Speaking to MPs on the Commons health committee on Tuesday, Chris Whitty said there was a “low probability” one would be ready in time for the winter flu season.
On Monday scientists at the University of Oxford announced that preliminary results of a study into a vaccine they were developing showed it was safe and induces an immune reaction.
The “very positive news” was welcomed by Boris Johnson, who has said he hopes for a return to “significant” normality by the middle of November.
The prime minister said last week the remaining social restrictions could be lifted “possibly for Christmas”.
But Whitty sought to play down hopes that a vaccine could be in use before the end of the year.
“I want to be very clear, we are incredibly excited by and proud of what the UK has done leading the way on vaccine science,” he said.
“But no one would should be under any illusions. The chance of us getting a vaccine before Christmas that is actually highly effective are in my view very low.”
But Jonathan Van-Tam, England’s deputy chief medical officer, said he believed a faster timetable was possible.
“I am cautiously optimistic that we will have some vaccine this side of Christmas,” he told the committee.

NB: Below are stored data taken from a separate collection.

-- ==== Sys2Proof/Laws/Session.lean ====
section
/-! SUPPORT. Laws/Session.lean: what waiting for E's answer can end in, and that no operation of the machine stops. -/

namespace Sys2Proof.Machine

/-- Waiting for `LinkOpen` ends in a link held, a failed OPEN, or more waiting. -/
theorem awaitLinkOpen_cases (path : Path) (rate : Word32) (s : State) :
    (∃ h e, s.env.takeOpen = (.ok h, e) ∧ awaitLinkOpen path rate s =
      (((s.setEnv e).setPending none).setSession .opened (some h) (some rate)).respond (.openLink .ok)) ∨
    (∃ e, s.env.takeOpen = (.fail, e) ∧ awaitLinkOpen path rate s = ((s.setEnv e).setPending none).openFailed) ∨
    (∃ e, s.env.takeOpen = (.notYet, e) ∧
      awaitLinkOpen path rate s = (s.setEnv e).setPending (some (.linkOpen path rate))) := by
  rcases h : s.env.takeOpen with ⟨a, e⟩
  cases a with
  | ok k => exact .inl ⟨k, e, rfl, by simp [awaitLinkOpen, h]⟩
  | fail => exact .inr (.inl ⟨e, rfl, by simp [awaitLinkOpen, h]⟩)
  | notYet => exact .inr (.inr ⟨e, rfl, by simp [awaitLinkOpen, h]⟩)

/-- Waiting for `LinkClose` ends in a closed session or more waiting. -/
theorem awaitLinkClose_cases (s : State) :
    (∃ e, s.env.takeClose = (.done, e) ∧ awaitLinkClose s = ((s.setEnv e).setPending none).finishClose) ∨
    (∃ e, s.env.takeClose = (.notYet, e) ∧ awaitLinkClose s = (s.setEnv e).setPending (some .linkClose)) := by
  rcases h : s.env.takeClose with ⟨a, e⟩
  cases a with
  | done => exact .inl ⟨e, rfl, by simp [awaitLinkClose, h]⟩
  | notYet => exact .inr ⟨e, rfl, by simp [awaitLinkClose, h]⟩

/-- Waiting for `TxWrite` ends in a record of what was accepted or more waiting. -/
theorem awaitTxWrite_cases (bs : Bytes7 Byte) (s : State) :
    (∃ k e, s.env.takeWrite = (.done k, e) ∧ awaitTxWrite bs s =
      (((s.setEnv e).setPending none).addTx ⟨bs, k⟩).respond (.sendCommand .ok)) ∨
    (∃ e, s.env.takeWrite = (.notYet, e) ∧ awaitTxWrite bs s = (s.setEnv e).setPending (some (.txWrite bs))) := by
  rcases h : s.env.takeWrite with ⟨a, e⟩
  cases a with
  | done k => exact .inl ⟨k, e, rfl, by simp [awaitTxWrite, h]⟩
  | notYet => exact .inr ⟨e, rfl, by simp [awaitTxWrite, h]⟩

/-- An operation runs when none is in progress. -/
@[simp] theorem whenIdle_idle {s : State} (h : s.pending = none) (f : State → State) : s.whenIdle f = f s := by
  simp [State.whenIdle, h]

/-- A request while another operation is in progress is refused. -/
theorem whenIdle_busy {s : State} {op : Pending} (h : s.pending = some op) (f : State → State) :
    s.whenIdle f = s.refuse .concurrentCaller := by simp [State.whenIdle, h]

@[simp] theorem exec_openLink (path : Path) (baud : Word32) (s : State) :
    exec (.openLink path baud) s = .next (s.whenIdle (openLink path baud)) := rfl

@[simp] theorem exec_closeLink (s : State) : exec .closeLink s = .next (s.whenIdle closeLink) := rfl

@[simp] theorem exec_sendCommand (src dst : Nibble) (angle : Int) (s : State) :
    exec (.sendCommand src dst angle) s = .next (s.whenIdle (sendCommand src dst angle)) := rfl

@[simp] theorem exec_pollStatus (s : State) : exec .pollStatus s = .next (s.whenIdle pollStatus) := rfl

@[simp] theorem exec_commandFrame (src dst : Nibble) (angle : Int) (ck : Word16) (s : State) :
    exec (.commandFrame src dst angle ck) s = .next (s.deliver (bytes7List (layCommand s.params src dst angle ck))) := rfl

@[simp] theorem exec_statusFrame (src dst : Nibble) (status : Byte) (ck : Word16) (s : State) :
    exec (.statusFrame src dst status ck) s = .next (s.deliver (bytes6List (layStatus s.params src dst status ck))) := rfl

end Sys2Proof.Machine
end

“It is a utopian dream, it would be wonderful, if we one day we could have combined Covid-19 and flu vaccine in one syringe.”
Whitty also told MPs he “very much doubts” it will be made compulsory for people to have a coronavirus vaccine but added he would “personally expect” it to be free.
“Forcing people to have vaccines does not seem like a good answer under any circumstances,” he said.
However Matt Hancock, the health secretary, has previously said there was “strong argument” for making vaccines mandatory for children.
Speaking last year, before the coronavirus outbreak, Hancock said he was “looking very seriously” and making some vaccinations compulsory.